- [DESCRIPTION OF THE TASK]
Look through the material below. Copy every line with the string "runOrArmed" in it.
====== MATERIAL FOR THIS TASK
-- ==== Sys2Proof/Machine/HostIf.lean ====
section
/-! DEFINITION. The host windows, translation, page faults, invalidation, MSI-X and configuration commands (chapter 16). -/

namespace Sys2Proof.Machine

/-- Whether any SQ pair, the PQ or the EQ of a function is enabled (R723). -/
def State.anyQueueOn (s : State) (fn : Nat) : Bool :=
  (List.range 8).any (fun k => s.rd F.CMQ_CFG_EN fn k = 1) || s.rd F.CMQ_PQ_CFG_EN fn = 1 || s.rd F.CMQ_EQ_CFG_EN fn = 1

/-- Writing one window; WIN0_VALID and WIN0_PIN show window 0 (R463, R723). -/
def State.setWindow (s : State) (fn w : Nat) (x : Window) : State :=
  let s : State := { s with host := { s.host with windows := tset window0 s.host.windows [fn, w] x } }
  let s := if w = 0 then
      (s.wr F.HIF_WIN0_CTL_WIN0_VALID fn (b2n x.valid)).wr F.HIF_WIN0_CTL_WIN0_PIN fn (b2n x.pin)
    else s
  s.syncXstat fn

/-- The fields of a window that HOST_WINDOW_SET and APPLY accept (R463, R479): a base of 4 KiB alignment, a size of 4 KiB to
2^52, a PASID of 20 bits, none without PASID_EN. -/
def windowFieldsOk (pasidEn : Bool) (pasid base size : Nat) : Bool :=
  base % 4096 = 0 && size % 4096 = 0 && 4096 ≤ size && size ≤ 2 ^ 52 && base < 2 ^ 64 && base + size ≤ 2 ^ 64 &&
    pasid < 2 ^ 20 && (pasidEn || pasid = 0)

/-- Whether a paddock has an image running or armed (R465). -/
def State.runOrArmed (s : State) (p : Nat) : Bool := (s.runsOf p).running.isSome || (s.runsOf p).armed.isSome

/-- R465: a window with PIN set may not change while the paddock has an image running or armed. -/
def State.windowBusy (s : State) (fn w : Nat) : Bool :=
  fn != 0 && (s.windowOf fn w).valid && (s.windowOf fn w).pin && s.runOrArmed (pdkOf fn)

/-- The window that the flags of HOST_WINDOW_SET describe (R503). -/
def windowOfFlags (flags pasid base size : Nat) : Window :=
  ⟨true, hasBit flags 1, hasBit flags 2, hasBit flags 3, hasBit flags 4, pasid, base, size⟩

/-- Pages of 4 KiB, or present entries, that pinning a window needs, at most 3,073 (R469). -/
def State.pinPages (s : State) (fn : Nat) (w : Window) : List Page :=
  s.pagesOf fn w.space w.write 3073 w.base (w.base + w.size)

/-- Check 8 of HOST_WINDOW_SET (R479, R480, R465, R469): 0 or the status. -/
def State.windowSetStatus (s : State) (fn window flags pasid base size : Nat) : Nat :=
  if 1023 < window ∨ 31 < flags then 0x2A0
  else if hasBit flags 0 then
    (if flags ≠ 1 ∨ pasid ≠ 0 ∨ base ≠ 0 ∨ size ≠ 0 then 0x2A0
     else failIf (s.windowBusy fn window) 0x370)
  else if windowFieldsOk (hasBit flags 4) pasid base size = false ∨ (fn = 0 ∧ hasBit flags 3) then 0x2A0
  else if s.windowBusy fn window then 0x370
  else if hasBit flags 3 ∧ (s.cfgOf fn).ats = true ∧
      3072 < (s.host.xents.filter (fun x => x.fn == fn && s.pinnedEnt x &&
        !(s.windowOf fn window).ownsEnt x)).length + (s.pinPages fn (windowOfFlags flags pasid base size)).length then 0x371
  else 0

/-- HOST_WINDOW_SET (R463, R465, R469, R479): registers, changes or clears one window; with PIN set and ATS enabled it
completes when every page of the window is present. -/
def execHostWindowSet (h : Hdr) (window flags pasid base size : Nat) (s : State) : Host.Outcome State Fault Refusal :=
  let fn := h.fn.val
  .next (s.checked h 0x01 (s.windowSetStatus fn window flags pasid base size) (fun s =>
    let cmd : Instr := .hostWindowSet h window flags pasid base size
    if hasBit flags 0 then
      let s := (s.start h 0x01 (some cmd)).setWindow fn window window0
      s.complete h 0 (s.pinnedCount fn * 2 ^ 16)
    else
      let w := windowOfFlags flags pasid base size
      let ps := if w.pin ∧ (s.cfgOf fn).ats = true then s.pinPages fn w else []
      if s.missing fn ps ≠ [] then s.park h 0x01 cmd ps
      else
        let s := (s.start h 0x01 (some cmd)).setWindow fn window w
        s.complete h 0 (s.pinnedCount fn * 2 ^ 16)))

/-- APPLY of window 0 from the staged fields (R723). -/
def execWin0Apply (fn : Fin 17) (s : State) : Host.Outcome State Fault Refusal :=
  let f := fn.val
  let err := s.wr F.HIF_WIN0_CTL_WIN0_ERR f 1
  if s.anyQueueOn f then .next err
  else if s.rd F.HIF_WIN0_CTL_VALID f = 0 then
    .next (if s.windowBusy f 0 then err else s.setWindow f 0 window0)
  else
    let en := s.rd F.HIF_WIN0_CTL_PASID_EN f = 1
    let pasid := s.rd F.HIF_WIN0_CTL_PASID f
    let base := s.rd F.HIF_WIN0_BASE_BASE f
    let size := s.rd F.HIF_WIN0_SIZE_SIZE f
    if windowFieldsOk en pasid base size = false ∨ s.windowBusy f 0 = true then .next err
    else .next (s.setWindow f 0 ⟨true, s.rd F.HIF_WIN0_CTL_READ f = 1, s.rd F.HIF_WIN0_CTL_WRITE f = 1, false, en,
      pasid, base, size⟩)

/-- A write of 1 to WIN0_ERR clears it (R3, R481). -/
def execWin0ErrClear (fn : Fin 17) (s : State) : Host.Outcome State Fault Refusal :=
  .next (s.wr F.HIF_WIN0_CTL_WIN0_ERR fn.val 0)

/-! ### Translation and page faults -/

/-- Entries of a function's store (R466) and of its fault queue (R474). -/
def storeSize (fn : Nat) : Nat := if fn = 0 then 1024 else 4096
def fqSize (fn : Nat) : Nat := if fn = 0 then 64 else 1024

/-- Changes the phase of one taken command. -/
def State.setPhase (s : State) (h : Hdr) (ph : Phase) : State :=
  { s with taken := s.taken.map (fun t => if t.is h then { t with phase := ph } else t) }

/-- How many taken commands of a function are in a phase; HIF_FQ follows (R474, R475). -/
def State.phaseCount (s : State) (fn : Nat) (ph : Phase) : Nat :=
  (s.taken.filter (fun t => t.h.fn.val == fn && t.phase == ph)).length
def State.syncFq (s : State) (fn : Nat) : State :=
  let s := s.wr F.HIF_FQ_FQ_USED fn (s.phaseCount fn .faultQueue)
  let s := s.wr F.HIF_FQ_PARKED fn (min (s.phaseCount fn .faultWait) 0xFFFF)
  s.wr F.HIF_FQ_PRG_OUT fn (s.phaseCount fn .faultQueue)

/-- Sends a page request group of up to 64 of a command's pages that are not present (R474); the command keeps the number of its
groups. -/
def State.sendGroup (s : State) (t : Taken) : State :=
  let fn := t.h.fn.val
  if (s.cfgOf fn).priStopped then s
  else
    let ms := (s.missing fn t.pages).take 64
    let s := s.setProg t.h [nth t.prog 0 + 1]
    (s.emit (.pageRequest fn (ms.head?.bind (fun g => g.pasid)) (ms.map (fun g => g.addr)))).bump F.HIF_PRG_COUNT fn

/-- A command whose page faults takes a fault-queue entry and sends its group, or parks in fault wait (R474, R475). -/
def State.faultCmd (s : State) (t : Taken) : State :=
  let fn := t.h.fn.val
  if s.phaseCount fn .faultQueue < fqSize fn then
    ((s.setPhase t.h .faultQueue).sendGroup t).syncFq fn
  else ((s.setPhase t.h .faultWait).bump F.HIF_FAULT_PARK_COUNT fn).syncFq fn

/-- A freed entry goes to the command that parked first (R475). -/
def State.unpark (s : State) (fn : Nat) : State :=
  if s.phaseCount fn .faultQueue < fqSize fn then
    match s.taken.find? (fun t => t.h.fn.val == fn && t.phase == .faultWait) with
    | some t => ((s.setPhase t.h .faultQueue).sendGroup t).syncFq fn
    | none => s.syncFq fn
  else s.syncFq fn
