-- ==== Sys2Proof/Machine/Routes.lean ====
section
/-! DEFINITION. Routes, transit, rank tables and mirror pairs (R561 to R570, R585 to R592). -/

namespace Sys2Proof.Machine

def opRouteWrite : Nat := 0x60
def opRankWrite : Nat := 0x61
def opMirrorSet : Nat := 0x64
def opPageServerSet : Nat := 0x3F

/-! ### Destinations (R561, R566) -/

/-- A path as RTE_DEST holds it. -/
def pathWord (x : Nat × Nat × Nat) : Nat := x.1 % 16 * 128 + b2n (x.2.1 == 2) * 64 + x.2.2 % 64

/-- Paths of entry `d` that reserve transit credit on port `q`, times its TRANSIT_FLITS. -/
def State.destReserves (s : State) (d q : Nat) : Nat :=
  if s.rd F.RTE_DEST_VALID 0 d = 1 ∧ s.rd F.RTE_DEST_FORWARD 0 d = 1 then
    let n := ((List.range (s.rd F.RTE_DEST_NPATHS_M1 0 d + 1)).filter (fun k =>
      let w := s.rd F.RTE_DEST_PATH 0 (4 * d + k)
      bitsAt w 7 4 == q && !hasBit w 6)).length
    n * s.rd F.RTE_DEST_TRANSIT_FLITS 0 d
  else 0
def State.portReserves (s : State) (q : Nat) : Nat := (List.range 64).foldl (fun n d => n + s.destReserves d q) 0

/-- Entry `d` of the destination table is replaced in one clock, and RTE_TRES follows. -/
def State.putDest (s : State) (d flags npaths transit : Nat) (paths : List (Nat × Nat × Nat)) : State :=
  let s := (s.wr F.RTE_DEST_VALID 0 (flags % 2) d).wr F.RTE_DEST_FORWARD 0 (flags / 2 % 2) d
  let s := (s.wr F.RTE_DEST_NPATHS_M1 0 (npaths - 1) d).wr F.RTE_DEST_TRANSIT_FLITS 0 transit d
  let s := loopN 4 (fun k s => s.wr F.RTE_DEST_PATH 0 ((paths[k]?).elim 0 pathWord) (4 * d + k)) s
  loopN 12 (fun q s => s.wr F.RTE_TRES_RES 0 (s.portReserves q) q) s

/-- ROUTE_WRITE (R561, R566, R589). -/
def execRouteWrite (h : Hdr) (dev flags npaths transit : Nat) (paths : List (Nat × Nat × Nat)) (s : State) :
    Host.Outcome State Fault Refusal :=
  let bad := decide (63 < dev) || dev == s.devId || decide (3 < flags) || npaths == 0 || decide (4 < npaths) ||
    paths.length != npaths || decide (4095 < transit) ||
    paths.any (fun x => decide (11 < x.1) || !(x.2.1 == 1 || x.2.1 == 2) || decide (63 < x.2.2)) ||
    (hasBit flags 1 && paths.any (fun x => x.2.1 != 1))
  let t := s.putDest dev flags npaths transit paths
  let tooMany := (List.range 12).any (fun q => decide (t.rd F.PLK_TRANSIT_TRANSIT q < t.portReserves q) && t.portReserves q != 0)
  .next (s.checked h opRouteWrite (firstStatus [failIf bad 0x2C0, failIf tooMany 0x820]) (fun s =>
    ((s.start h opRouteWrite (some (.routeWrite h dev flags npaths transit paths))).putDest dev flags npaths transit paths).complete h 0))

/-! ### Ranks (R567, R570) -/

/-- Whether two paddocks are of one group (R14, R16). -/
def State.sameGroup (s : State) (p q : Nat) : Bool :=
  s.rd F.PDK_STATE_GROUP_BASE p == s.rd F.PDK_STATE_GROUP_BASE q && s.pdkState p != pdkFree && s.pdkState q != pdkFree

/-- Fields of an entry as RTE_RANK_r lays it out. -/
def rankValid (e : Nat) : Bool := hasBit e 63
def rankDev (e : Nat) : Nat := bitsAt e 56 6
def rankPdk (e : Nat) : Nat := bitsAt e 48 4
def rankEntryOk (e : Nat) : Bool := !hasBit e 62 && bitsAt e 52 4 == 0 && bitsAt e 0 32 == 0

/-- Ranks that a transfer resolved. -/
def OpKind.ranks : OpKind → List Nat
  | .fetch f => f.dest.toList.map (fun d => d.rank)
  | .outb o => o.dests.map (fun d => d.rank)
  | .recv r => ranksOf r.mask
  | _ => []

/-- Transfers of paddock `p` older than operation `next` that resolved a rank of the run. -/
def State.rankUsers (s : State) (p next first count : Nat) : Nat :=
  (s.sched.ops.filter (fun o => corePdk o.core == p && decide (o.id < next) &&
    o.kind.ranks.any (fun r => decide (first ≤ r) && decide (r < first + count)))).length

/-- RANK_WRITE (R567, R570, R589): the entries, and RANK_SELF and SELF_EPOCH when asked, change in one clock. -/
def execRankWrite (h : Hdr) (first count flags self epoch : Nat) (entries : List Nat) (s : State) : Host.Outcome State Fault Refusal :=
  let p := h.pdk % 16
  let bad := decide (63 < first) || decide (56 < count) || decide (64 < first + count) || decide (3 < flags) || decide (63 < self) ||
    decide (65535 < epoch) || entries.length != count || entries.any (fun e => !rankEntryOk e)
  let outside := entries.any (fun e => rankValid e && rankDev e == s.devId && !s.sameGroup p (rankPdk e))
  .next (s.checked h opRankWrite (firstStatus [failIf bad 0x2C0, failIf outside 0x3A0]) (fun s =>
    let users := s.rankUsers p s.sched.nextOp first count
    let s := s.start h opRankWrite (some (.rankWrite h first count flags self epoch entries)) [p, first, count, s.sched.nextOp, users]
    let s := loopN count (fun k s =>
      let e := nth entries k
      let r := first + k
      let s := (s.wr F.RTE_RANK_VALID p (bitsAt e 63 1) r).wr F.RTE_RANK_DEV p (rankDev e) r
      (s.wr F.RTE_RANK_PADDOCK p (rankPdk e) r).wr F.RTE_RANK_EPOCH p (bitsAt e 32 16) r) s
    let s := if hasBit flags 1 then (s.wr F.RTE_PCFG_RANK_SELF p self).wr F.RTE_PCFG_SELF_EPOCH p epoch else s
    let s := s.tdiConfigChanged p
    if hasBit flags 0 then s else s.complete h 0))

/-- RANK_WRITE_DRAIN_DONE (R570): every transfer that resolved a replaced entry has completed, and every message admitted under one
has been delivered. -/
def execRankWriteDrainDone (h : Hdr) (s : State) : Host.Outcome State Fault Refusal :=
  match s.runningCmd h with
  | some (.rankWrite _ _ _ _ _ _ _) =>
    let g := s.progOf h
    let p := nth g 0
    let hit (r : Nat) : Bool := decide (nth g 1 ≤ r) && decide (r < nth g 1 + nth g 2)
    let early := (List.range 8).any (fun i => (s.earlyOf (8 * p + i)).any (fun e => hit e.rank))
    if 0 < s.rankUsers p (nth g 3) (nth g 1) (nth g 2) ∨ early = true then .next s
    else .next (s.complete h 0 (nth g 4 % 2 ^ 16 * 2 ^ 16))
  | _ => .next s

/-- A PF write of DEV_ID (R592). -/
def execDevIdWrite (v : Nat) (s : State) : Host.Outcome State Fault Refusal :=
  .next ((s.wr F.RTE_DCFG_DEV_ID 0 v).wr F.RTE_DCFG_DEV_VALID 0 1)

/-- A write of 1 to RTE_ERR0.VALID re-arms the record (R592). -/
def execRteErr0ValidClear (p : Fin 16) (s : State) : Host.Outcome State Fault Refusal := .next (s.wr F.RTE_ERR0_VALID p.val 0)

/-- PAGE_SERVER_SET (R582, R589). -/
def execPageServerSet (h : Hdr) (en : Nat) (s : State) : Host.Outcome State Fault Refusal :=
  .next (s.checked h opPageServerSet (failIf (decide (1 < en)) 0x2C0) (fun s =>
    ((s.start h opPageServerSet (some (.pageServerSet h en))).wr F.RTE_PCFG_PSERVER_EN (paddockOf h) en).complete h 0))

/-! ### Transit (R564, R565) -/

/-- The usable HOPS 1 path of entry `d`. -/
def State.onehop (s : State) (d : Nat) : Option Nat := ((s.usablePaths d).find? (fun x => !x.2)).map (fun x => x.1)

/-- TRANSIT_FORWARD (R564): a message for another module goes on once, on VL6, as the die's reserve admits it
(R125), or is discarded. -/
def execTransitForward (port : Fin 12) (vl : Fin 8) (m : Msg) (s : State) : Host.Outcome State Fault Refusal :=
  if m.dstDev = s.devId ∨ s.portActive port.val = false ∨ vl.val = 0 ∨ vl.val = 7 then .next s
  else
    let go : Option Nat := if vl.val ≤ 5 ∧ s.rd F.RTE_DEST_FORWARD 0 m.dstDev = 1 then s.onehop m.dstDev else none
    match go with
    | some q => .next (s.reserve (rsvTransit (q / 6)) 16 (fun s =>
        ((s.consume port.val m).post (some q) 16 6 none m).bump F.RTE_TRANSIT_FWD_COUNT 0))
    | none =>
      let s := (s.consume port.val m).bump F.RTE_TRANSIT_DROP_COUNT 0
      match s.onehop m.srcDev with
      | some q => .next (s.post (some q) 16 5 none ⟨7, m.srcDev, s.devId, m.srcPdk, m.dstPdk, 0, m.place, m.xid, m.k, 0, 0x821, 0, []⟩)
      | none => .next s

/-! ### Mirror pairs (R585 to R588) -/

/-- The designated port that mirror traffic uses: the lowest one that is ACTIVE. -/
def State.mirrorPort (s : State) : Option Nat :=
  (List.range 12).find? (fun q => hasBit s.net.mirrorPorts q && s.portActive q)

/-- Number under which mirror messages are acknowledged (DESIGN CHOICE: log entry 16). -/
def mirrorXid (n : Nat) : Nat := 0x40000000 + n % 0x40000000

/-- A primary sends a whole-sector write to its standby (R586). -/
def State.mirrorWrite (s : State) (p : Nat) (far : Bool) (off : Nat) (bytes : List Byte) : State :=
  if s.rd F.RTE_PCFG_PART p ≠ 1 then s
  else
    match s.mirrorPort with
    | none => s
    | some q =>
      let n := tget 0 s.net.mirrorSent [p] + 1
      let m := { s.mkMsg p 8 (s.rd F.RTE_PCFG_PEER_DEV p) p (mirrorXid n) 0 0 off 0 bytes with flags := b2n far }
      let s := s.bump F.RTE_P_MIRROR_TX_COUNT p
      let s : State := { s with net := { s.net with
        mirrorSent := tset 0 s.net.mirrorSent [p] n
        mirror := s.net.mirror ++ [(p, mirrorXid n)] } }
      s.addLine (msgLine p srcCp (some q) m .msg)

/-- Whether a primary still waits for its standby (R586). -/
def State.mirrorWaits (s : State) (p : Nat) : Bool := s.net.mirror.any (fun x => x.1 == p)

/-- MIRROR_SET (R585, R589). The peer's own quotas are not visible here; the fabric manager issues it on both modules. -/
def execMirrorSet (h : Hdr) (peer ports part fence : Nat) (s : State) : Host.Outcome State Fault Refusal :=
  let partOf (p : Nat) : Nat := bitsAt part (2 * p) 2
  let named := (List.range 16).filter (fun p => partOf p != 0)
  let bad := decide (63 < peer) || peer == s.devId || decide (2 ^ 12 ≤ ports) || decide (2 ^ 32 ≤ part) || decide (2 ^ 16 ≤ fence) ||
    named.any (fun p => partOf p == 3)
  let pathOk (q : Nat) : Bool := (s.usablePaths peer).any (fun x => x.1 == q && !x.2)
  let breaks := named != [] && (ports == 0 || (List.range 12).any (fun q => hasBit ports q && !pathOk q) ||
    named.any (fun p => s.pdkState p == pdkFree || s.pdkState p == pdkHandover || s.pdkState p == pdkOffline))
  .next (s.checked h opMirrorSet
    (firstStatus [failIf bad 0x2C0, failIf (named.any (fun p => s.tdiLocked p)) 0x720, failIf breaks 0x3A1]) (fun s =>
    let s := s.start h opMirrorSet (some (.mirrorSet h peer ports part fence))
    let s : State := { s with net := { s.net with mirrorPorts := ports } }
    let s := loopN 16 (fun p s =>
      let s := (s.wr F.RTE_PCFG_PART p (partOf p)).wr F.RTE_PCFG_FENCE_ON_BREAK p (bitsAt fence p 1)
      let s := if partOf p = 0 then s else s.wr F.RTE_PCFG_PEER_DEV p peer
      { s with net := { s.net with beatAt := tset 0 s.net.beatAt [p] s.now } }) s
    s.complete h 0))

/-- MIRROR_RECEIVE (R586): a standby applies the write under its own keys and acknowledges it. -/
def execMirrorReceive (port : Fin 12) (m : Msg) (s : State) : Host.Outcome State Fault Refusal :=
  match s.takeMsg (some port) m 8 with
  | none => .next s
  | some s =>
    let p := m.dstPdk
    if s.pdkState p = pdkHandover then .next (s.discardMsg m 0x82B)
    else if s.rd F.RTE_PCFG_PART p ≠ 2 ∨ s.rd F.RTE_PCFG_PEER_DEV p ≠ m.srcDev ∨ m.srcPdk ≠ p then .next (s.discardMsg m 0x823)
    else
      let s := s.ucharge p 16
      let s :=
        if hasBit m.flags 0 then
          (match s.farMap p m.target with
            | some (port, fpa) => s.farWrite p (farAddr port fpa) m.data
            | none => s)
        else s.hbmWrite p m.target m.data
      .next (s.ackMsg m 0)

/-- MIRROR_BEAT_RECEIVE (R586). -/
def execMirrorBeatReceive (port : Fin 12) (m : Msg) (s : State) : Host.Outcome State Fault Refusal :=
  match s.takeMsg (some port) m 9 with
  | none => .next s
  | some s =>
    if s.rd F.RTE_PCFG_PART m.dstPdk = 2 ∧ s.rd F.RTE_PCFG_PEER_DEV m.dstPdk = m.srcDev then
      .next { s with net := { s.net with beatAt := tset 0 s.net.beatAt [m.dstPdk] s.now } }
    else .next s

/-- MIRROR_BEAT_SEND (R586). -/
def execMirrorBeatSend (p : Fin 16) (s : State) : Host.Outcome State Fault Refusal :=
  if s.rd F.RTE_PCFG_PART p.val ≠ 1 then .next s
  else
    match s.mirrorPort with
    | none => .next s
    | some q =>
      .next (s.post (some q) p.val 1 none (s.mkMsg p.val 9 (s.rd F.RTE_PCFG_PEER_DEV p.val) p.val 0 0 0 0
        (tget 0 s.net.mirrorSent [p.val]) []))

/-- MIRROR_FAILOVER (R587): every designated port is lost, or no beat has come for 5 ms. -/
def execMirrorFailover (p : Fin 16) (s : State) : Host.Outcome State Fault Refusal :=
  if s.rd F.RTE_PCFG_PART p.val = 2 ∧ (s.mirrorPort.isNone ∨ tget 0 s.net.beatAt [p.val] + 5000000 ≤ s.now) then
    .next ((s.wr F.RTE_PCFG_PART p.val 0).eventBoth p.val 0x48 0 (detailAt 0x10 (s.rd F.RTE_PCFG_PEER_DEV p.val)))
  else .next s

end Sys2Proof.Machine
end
============
- [ANSWER SPACE]
def State.runOrArmed (s : State) (p : Nat) : Bool := (s.runsOf p).running.isSome || (s.runsOf p).armed.isSome
  fn != 0 && (s.windowOf fn w).valid && (s.windowOf fn w).pin && s.runOrArmed (pdkOf fn)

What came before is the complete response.